# [YOUR INSTRUCTIONS]
Repeat only part of the entries. Start at the line that has "off (Config.cfgWord off)" and keep going through the last line, exactly as given.

Records from a data source
****************************************

-- ==== Sys2Proof/Machine/Hpt.lean ====
section
/-! DEFINITION. Machine/Hpt.lean: the host port (08_host_port.md): the link, configuration space, the presence of far memory,
the far cache under flushes and snoops, the data port and MSI-X. -/

namespace Sys2Proof.Machine

open Reg

/-- The host port's part of the device changed. -/
def Dev.onHpt (d : Dev) (f : Hpt → Hpt) : Dev := { d with hpt := f d.hpt }

/-- The MSI-X table at reset: every vector masked. -/
def msixReset : Vector MsixEnt 64 := Vector.replicate 64 { addr := 0, data := 0, mask := true }

/-! ### Configuration space -/

/-- What R278 fixes of the capabilities: a dword's offset, the bits it fixes, and their values. The values are the manual's; their places
in the capabilities are those of the PCIe and CXL specifications (PRESUMED, notes/assumptions/90.md). -/
def capFields : List (Nat × Word × Word) :=
  -- D1 and D2 absent, PME from D3hot and D3cold; D0 at reset
  [(Config.pmCap, 0xFE0000FF, 0xC0000001), (Config.pmCap + 4, 0x00000003, 0),
   -- 64 vectors, the table at BAR4 offset 0x0000 and the pending-bit array at 0x1000
   (Config.msixCap, 0xFFFF00FF, 0x003F0011), (Config.msixCap + 4, 0xFFFFFFFF, 0x00000004), (Config.msixCap + 8, 0xFFFFFFFF, 0x00001004),
   -- an endpoint with payloads of up to 512 bytes, 8-bit tags and completion timeout ranges A to D
   (Config.pcieCap, 0x00F000FF, 0x00000010), (Config.pcieCap + 4, 0x00000027, 0x00000022), (Config.pcieCap + 0x24, 0x0000000F, 0x0000000F),
   -- AER, its status clear; L1 PM Substates; the serial number
   (Config.aerCap, 0x0000FFFF, 0x00000001), (Config.aerCap + 4, 0xFFFFFFFF, 0), (Config.l1Cap, 0x0000FFFF, 0x0000001E),
   (Config.dsnCap, 0x0000FFFF, 0x00000003), (Config.dsnCap + 4, 0xFFFFFFFF, Config.fuseSerial 0), (Config.dsnCap + 8, 0xFFFFFFFF, Config.fuseSerial 1)]
  ++
  -- the DVSECs of vendor 0x1E98: Cache_Capable 1, IO_Capable 1, Mem_Capable 0, HDM count 0, cache size 1 MiB; component registers at BAR0
  -- offset 0xF_0000
  [(Config.cxlDvsec, 0x0000FFFF, 0x00000023), (Config.cxlDvsec + 4, 0x0000FFFF, 0x00001E98), (Config.cxlDvsec + 8, 0x0037FFFF, 0x00030000),
   (Config.cxlDvsec + 0x14, 0xFF0F0000, 0x01020000),
   (Config.portDvsec, 0x0000FFFF, 0x00000023), (Config.portDvsec + 4, 0x0000FFFF, 0x00001E98), (Config.portDvsec + 8, 0x0000FFFF, 0x00000007),
   (Config.locDvsec, 0x0000FFFF, 0x00000023), (Config.locDvsec + 4, 0x0000FFFF, 0x00001E98), (Config.locDvsec + 8, 0x0000FFFF, 0x00000008),
   (Config.locDvsec + 0xC, 0xFFFFFF07, 0x000F0100), (Config.locDvsec + 0x10, 0xFFFFFFFF, 0)]

/-- A dword with the bits that R278 fixes. -/
def capWord (off : Nat) (w : Word) : Word :=
  capFields.foldl (fun w f => if f.1 = off then (w &&& ~~~f.2.1) ||| f.2.2 else w) w

/-- The reset value of a configuration dword (R278, R279): identity, class, BAR types and capabilities as the manual gives them. -/
def Dev.cfgReset (d : Dev) (off : Nat) : Word :=
  match off with
  | 0x00 => 0x64181FC4
  | 0x04 => 0
  | 0x08 => 0x0B400011
  | 0x0C => 0
  | 0x10 => 4 | 0x14 => 0 | 0x18 => 4 | 0x1C => 0 | 0x20 => 4 | 0x24 => 0
  | 0x2C => d.word HPT_SUBID
  | _ => if off < 0x40 then Config.cfgWord off else capWord off (Config.cfgWord off)

/-- A configuration dword. -/
def Dev.cfgRead (d : Dev) (off : Nat) : Word := (amapFind off d.hpt.cfg).getD (d.cfgReset off)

****************************************

# [RESPONSE TO THE EXERCISE]
  | _ => if off < 0x40 then Config.cfgWord off else capWord off (Config.cfgWord off)

/-- A configuration dword. -/
def Dev.cfgRead (d : Dev) (off : Nat) : Word := (amapFind off d.hpt.cfg).getD (d.cfgReset off)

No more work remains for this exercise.